#### Available data
/-- R306 with R93 and R101: a byte read of written data, a read whose byte is unspecified (a draw, of which nothing is
said), a write to IN, one that is ignored, and the accesses a model refuses. That a read of IN while BUSY completes too,
with some byte and no other effect, is the model's choice (log 10): R80 lists host reads of IN only while not BUSY. -/
def Obligations.HostMemory : Prop :=
  (∀ (s u : State) (m : HostMem) (a : Nat) (ts : List Turn), s.env.inputs = .memRead m a :: ts → u = s.withInputs ts →
    (s.sizeOf m.space ≤ a → step s = .refused .hostAddress) ∧
    (a < s.sizeOf m.space → ∃ t, step s = .next t ∧
      t = { u with env := { u.env with hostData := t.env.hostData, draws := t.env.draws } } ∧ t.env.hostData.toNat < 256) ∧
    (a < s.sizeOf m.space → s.phase.busy = false →
      (m = .inMem ∨ (m = .dbuf ∧ a < s.regs.dbufLen.toNat) ∨ (m = .pix ∧ a < s.regs.pixLen.toNat)) →
      step s = .next { u with env := { u.env with hostData := (s.byteAt m.space a).setWidth 32 } })) ∧
  ∀ (s u : State) (m : HostMem) (a : Nat) (v : Byte) (ts : List Turn), s.env.inputs = .memWrite m a v :: ts →
    u = s.withInputs ts →
    (m ≠ .inMem → step s = .refused .hostWriteOutput) ∧
    (m = .inMem → s.params.inCap ≤ a → step s = .refused .hostAddress) ∧
    (m = .inMem → a < s.params.inCap → s.phase.busy = true → step s = .next u) ∧
    (m = .inMem → a < s.params.inCap → s.phase.busy = false → ∃ t, step s = .next t ∧ t = { u with mem := t.mem } ∧
      ∀ sp x, t.byteAt sp x = if sp = .inMem ∧ x = a then v else s.byteAt sp x)

/-- R48 and R33: `irq` is IRQ_EN while the run has ended, and STATUS shows it in bit 3. -/
def Obligations.IrqLevel : Prop :=
  ∀ s : State,
    (s.irq = true ↔ s.regs.irqEn = true ∧ (s.phase = .done ∨ s.phase = .error)) ∧
    s.statusWord.getLsbD 3 = s.irq ∧
    (s.statusWord.extractLsb' 0 2 = 2 ↔ s.phase = .done) ∧ (s.statusWord.extractLsb' 0 2 = 3 ↔ s.phase = .error) ∧
    (s.statusWord.extractLsb' 0 2 = 0 ↔ s.phase = .idle)

/-! ## Errors -/

/-- R330: the six writes of error entry, with the codes of R320, and that it keeps everything else: cursor, counters,
flags of the block, tables and every byte. -/
def Obligations.ErrorEntry : Prop :=
  ([ErrorKind.outOfData, .invalidBlockType, .lengthMismatch, .invalidCodeLengths, .noMatchingCode, .invalidDistanceCode,
    .invalidBackReference, .invalidLengthCode, .outputOverflow, .invalidFilterType, .imageDataShort, .invalidConfig,
    .callerError, .aborted].map (fun e => e.code.toNat) = [1, 2, 3, 4, 5, 6, 7, 8, 9, 10, 11, 12, 13, 15]) ∧
  ∀ (e : ErrorKind) (s : State),
    (errorEntry e s).err.code = e.code ∧ (errorEntry e s).err.byte = s.cur.byteIx ∧
    (errorEntry e s).err.bit = s.cur.bitIx ∧ (errorEntry e s).err.block = s.regs.blockCount ∧
    (errorEntry e s).err.row = (if s.defl.stg = true then s.defl.row else 0) ∧ (errorEntry e s).phase = .error ∧
    (errorEntry e s).irq = s.regs.irqEn ∧
    errorEntry e s = { s with err := (errorEntry e s).err, phase := .error } ∧
    ∀ sp a, (errorEntry e s).byteAt sp a = s.byteAt sp a

/-- R324, which the spec marks as derived: the errors each phase's step can raise, and that NoMatchingCode (5) is none
of them in P_TOKENS with ACT = 0; and R330: the context registers are those of the state it ends in. -/
def Obligations.ErrorsByPhase : Prop :=
  ∀ s t : State, Inv s → s.phase.busy = true → s.env.inputs = [] → step s = .next t → t.phase = .error →
    (∃ e ∈ phaseErrors s.phase, t.err.code = e.code) ∧
      (s.phase = .tokens → s.blk.act = false → t.err.code ≠ 5) ∧ t.err.byte = t.cur.byteIx ∧ t.err.bit = t.cur.bitIx ∧
      t.err.block = t.regs.blockCount ∧ t.err.row = (if t.defl.stg = true then t.defl.row else 0)

/-- R200: the phase each phase's step leaves the block in. P_DEFILTER_START never goes to P_DONE: R270 gives it
P_DEFILTER_ROW or the error alone, which is narrower than the table of R200. That a step in P_IDLE, P_DONE or P_ERROR,
which have no engine step, leaves the phase is the model's choice (log 3). -/
def Obligations.PhaseSuccessors : Prop :=
  ∀ s t : State, Inv s → s.env.inputs = [] → step s = .next t → t.phase ∈ phaseNext s.phase

/-- R321 and R332, the latter marked as derived: in P_ERROR no engine step changes anything and ABORT is ignored; only
CLEAR, START or a platform reset leaves it or changes what it recorded. Two of its cases rest on the model's choices:
that a step with no turn pending answers the same state (log 3), and that a port request pending in P_ERROR changes
nothing (log 11). -/
def Obligations.ErrorIsFinal : Prop :=
  ∀ s : State, s.phase = .error →
    (s.env.inputs = [] → step s = .next s) ∧
    (∀ w ts, s.env.inputs = .regWrite 0 32 w :: ts → w.getLsbD 1 = true → step s = .next (s.withInputs ts)) ∧
    ∀ t, (∀ u ts, s.env.inputs = u :: ts → u.leavesError = false) → step s = .next t →
      t.phase = .error ∧ t.err = s.err ∧ t.cur = s.cur ∧ t.regs.blockCount = s.regs.blockCount ∧
        t.regs.dbufLen = s.regs.dbufLen

/-- What no engine step does (R37, R82 to R84, R362, R363): it writes no byte of IN, no byte of DBUF below DBUF_LEN and
no byte of PIX below PIX_LEN, it lowers neither length, and it changes no register that the host sets. -/
def Obligations.EngineFrame : Prop :=
  ∀ s t : State, Inv s → s.env.inputs = [] → step s = .next t →
    t.params = s.params ∧ t.env = s.env ∧ t.mem.inMem = s.mem.inMem ∧
    t.regs.defilterEn = s.regs.defilterEn ∧ t.regs.irqEn = s.regs.irqEn ∧ t.regs.inLen = s.regs.inLen ∧
    t.regs.width = s.regs.width ∧ t.regs.height = s.regs.height ∧
    s.outLen ≤ t.outLen ∧ s.regs.pixLen.toNat ≤ t.regs.pixLen.toNat ∧
    (∀ a, a < s.outLen → t.byteAt .dbuf a = s.byteAt .dbuf a) ∧
    ∀ a, a < s.regs.pixLen.toNat → t.byteAt .pix a = s.byteAt .pix a

/-- R38, which the spec marks as derived: on DONE after the rows PIX_LEN is WIDTH*HEIGHT*3. -/
def Obligations.PixelsAtDone : Prop :=
  ∀ s t : State, Inv s → s.phase = .defilterRow → s.env.inputs = [] → step s = .next t → t.phase = .done →
    t.regs.pixLen.toNat = s.regs.width.toNat * s.regs.height.toNat * 3 ∧ t.err.code = 0

/-! ## Whole runs -/

/-- R216, which the spec marks as derived: every run ends, within 2*8*IN_LEN + HEIGHT + 2 engine steps of its START. -/
def Obligations.RunEnds : Prop :=
  ∀ (s t : State) (w : Word), Inv s → s.phase.busy = false → s.env.inputs = [] → exec (.ctrlStart w) s = .next t →
    ∃ k u, k ≤ 2 * 8 * s.regs.inLen.toNat + s.regs.height.toNat + 2 ∧ runSteps k t = .next u ∧ u.phase.ended = true

/-- R352, which the spec marks as derived, and R82: a run depends only on CONFIG, IN_LEN, WIDTH, HEIGHT, the
parameters and IN[0..IN_LEN-1]. Two blocks that agree on these are alike after every number of steps from START,
whatever ran before in either. -/
def Obligations.RunsAlike : Prop :=
  ∀ (s t s' t' : State) (w : Word) (k : Nat), Inv s → Inv t → s.phase.busy = false → t.phase.busy = false →
    s.env.inputs = [] → t.env.inputs = [] → SameJob s t →
    exec (.ctrlStart w) s = .next s' → exec (.ctrlStart w) t = .next t' →
    ∃ u v, runSteps k s' = .next u ∧ runSteps k t' = .next v ∧ SameResult u v

/-- A fixed block decodes to what its tokens say (R114, R120 to R127, R205, R240 to R249): where the stream holds the
block's bits as R134 writes them, the block ends in P_BLOCK_END after its tokens, with their output in DBUF and the
cursor after the end-of-block code. -/
def Obligations.FixedBlock : Prop :=
  ∀ (s : State) (f : Bool) (toks : List Tok) (out : List Byte), Inv s → s.phase = .header → s.env.inputs = [] →
    s.streamHas s.pos (assembleBits ([.fixed f.toNat] ++ toks.map Tok.line ++ [.eob])) →
    tokensOutput toks ((List.range s.outLen).map (fun a => s.byteAt .dbuf a)) = some out →
    out.length ≤ s.params.dbufCap →
    ∃ t, runSteps (toks.length + 2) s = .next t ∧ t.phase = .blockEnd ∧ t.blk.bfinal = f ∧ t.outLen = out.length ∧
      t.pos = s.pos + (assembleBits ([.fixed f.toNat] ++ toks.map Tok.line ++ [.eob])).length ∧
      ∀ a, a < out.length → t.byteAt .dbuf a = out.getD a 0
end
########
* [Work order]:
Copy each line above that contains the string "sizeOf".

* [Written response]:
    (s.sizeOf m.space ≤ a → step s = .refused .hostAddress) ∧
    (a < s.sizeOf m.space → ∃ t, step s = .next t ∧
    (a < s.sizeOf m.space → s.phase.busy = false →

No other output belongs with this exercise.